In Figure 8, note how it's also possible for the orchestration on Google Cloud to use a pull model by retrieving the files using a protocol such as SFTP.

Migrate existing ELT pipelines to BigQuery

ELT pipelines consist of two parts: the part that loads the data into your data warehouse, and the part that transforms the data by using SQL so it can be consumed downstream. When you migrate ELT pipelines, each of these parts has its own approach for migration.

For the part that loads data into your data warehouse (the EL part), you can follow the guidelines in the redirect data pipelines section, minus the advice on transformations, which are not part of an EL pipeline.

If your data sources are supported by the BigQuery Data Transfer Service (DTS) either directly or through third-party integrations, you can use DTS to replace your EL pipeline.

Migrating existing OSS data pipelines to Dataproc

When you migrate your data pipeline to Google Cloud, you might want to migrate some legacy jobs that are written with an open source software framework like Apache Hadoop, Apache Spark, or Apache Flink.

Dataproc lets you deploy fast, easy-to-use, fully managed Hadoop and Spark clusters in a simple, cost-efficient way. Dataproc integrates with the BigQuery connector, a Java library that enables Hadoop and Spark to directly write data to BigQuery by using abstracted versions of the Apache Hadoop InputFormat and OutputFormat classes.

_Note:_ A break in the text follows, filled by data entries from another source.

-- ==== Sys2Proof/Decode.lean ====
section
/-! DEFINITION. The command a word spells by the bits of spec/opcode_table.json. No row of the table has bits
("n_rows_with_fixed": 0 and "n_rows_with_fields": 0 among the counts of spec/98_reader.md and an empty "fields" in every row),
so no word spells a command. -/

namespace Sys2Proof

/-- The command that the `nbits` bits of `w` spell: none, since no row of the table gives bits. -/
def decodeTableWord (_nbits _w : Nat) : Option Instr := none

end Sys2Proof
end

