-- ==== Sys2Proof/Machine/Judge.lean ====
section
/-! DEFINITION. The judgement of a delivery (R48 to R52) and the reply it gives (R54, R55). -/

namespace Sys2Proof.Machine

/-! ### The tests -/

/-- The frame is misplaced: its kind and class disagree (R48). -/
def Header.misplaced (h : Header) (k : FrameClass) : Bool :=
  match h.kind with
  | some .reply => k != .reply
  | some _ => k != .contention
  | none => false

/-- The frame is addressed (R43). -/
def Header.addressed (h : Header) : Bool :=
  match h.kind with
  | some .data | some .cancel | some .read | some .write | some .reply => true
  | some .signal => !h.all
  | some .announce | some .beacon | none => false

/-- The frame is a broadcast (R43). -/
def Header.broadcast (h : Header) : Bool :=
  match h.kind with
  | some .announce | some .beacon => true
  | some .signal => h.all
  | some .data | some .cancel | some .read | some .write | some .reply | none => false

/-- The frame is for the station `own` (R49). -/
def Header.isFor (h : Header) (own : Fin 32) : Bool :=
  h.source != own && (h.broadcast || (h.addressed && h.destination == own))

/-- The frame is malformed on a line of `n` stations (R50). -/
def Header.malformed (h : Header) (n : Nat) : Bool :=
  h.kind == none || decide (n ≤ h.source.val) ||
    (h.kind == some .data && decide (h.messageLength ≤ 32 * h.index)) ||
    ((h.kind == some .data || h.kind == some .cancel) && decide (15 < h.selector.val)) ||
    ((h.kind == some .read || h.kind == some .write) && decide (7 < h.selector.val))

/-- The kind needs a reply when the frame is addressed (Table 3.3). -/
def FrameKind.needsReply : FrameKind → Bool
  | .data | .cancel | .read | .write | .signal => true
  | .announce | .beacon | .reply => false

/-- A reply is owed to the frame, if it is for this station (R54). -/
def Header.owedReply (h : Header) : Bool := h.addressed && h.kind.any FrameKind.needsReply

/-- The payload count the frame's kind expects (Table 3.3, R46). -/
def Header.expectedCount (h : Header) : Nat :=
  match h.kind with
  | some .data => segmentSize h.messageLength h.index
  | some .write => h.wordCount
  | some .reply => h.replyCount
  | some .announce | some .beacon | some .cancel | some .read | some .signal | none => 0

/-- The delivery has a payload fault (R51). -/
def Delivery.payloadFault (d : Delivery) : Bool :=
  !d.payloadGood || d.payload.length != d.header.expectedCount

/-! ### The reply -/

/-- A reply is made (R54, R55): it waits for its start point. -/
def State.answer (s : State) (request : Header) (code : ReplyCode) (words : List Word) : State :=
  { s with line := { s.line with reply := some { request := request, code := code, words := words, waited := 0 } } }

/-- The answer of a block that took a request; the words of a READ's reply follow its fetch (R135). -/
def State.answered (r : Except Fault (State × ReplyCode)) (request : Header) : Except Fault State :=
  match r with
  | .error e => .error e
  | .ok (t, code) => .ok (t.answer request code [])

/-- The REPLY to a request (R55). -/
def replyFrame (own : Fin 32) (epoch : BitVec 4) (r : PendingReply) : Transmission where
  frameClass := .reply
  header :=
    Header.build
      { kind := .reply, destination := r.request.source, all := false, selector := r.request.selector,
        h2 := r.request.h2, h3 := replyWord r.code r.words.length }
      own r.request.sourceLane epoch
  payload := r.words

/-! ### The order of judgement (R52) -/

/-- A SIGNAL reaches the flag unit (R106): only an addressed one is answered. -/
def State.signalArrival (s : State) (h : Header) : State :=
  let r := s.takeSignal h.selector
  if h.all then r.1 else r.1.answer h r.2 []

/-- Steps 4 and 5 of R52 for a frame for this station that is neither misplaced nor malformed. -/
def State.handOn (s : State) (d : Delivery) : Except Fault State :=
  let h := d.header
  match h.kind with
  | some .data => State.answered (s.dataArrival h d.payload d.payloadFault) h
  | some .write => State.answered (s.windowWrite h d.payload d.payloadFault) h
  | some .cancel =>
    if d.payloadFault then .ok (s.answer h .checkError [])
    else .ok ({ s with recv := s.recv.cancelArrival h }.answer h .accepted [])
  | some .read =>
    if d.payloadFault then .ok (s.answer h .checkError []) else State.answered (s.windowRead h) h
  | some .signal =>
    if d.payloadFault then (if h.all then .ok s else .ok (s.answer h .checkError []))
    else .ok (s.signalArrival h)
  | some .reply => .ok { s with sched := s.sched.mapExchange fun x => x.takeReply d }
  | some .announce | some .beacon | none => .ok s

/-- The judgement of a delivery with a valid header (R52). -/
def State.judge (s : State) (d : Delivery) : Except Fault State :=
  if d.header.misplaced d.frameClass then .ok s
  else if !d.header.isFor s.ctl.number then .ok s
  else if d.header.malformed s.ctl.count then
    if d.header.owedReply then .ok (s.answer d.header .refusedMalformed []) else .ok s
  else s.handOn d

/-- A delivery past the line interface (R18, R22): the station controller and the presence table take it first, then
it is judged. -/
def State.deliver (s : State) (d : Delivery) : Except Fault State :=
  if !s.onLine then .ok s
  else if !d.headerGood then .ok (s.headerFails d.frameClass)
  else
    let t := { s with ctl := s.ctl.takeHeader d.frameClass d.header }
    (t.presenceTakes d.header).judge d

end Sys2Proof.Machine
end

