-- ==== Sys2Proof/Machine/Step.lean ====
section
/-! DEFINITION. One step: the command at the front of the queue, or one bit time when none waits. -/

namespace Sys2Proof.Machine

/-- One step. The command at the front of the queue is taken and run with the queue's rest; with no command waiting one
bit time passes (log 4). -/
def step (s : State) : Host.Outcome State Fault Refusal :=
  match s.pending with
  | [] => .next s.tick
  | c :: rest => exec c { s with pending := rest }

/-- `s` with the command that the word spells put at the front of its queue; no word spells one (log 1). -/
def State.withFetchWord (s : State) (nbits w : Nat) : State :=
  match decodeTableWord nbits w with
  | some c => { s with pending := c :: s.pending }
  | none => s

end Sys2Proof.Machine
end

Dataproc makes it easy to create and delete clusters so that instead of using one monolithic cluster, you can use many ephemeral clusters. This approach has several advantages:

You can use different cluster configurations for individual jobs, eliminating the administrative burden of managing tools across jobs.
You can scale clusters to suit individual jobs or groups of jobs.
You pay only for resources when your jobs are using them.
You don't need to maintain clusters over time, because they are freshly configured every time you use them.
You don't need to maintain separate infrastructure for development, testing, and production. You can use the same definitions to create as many different versions of a cluster as you need when you need them.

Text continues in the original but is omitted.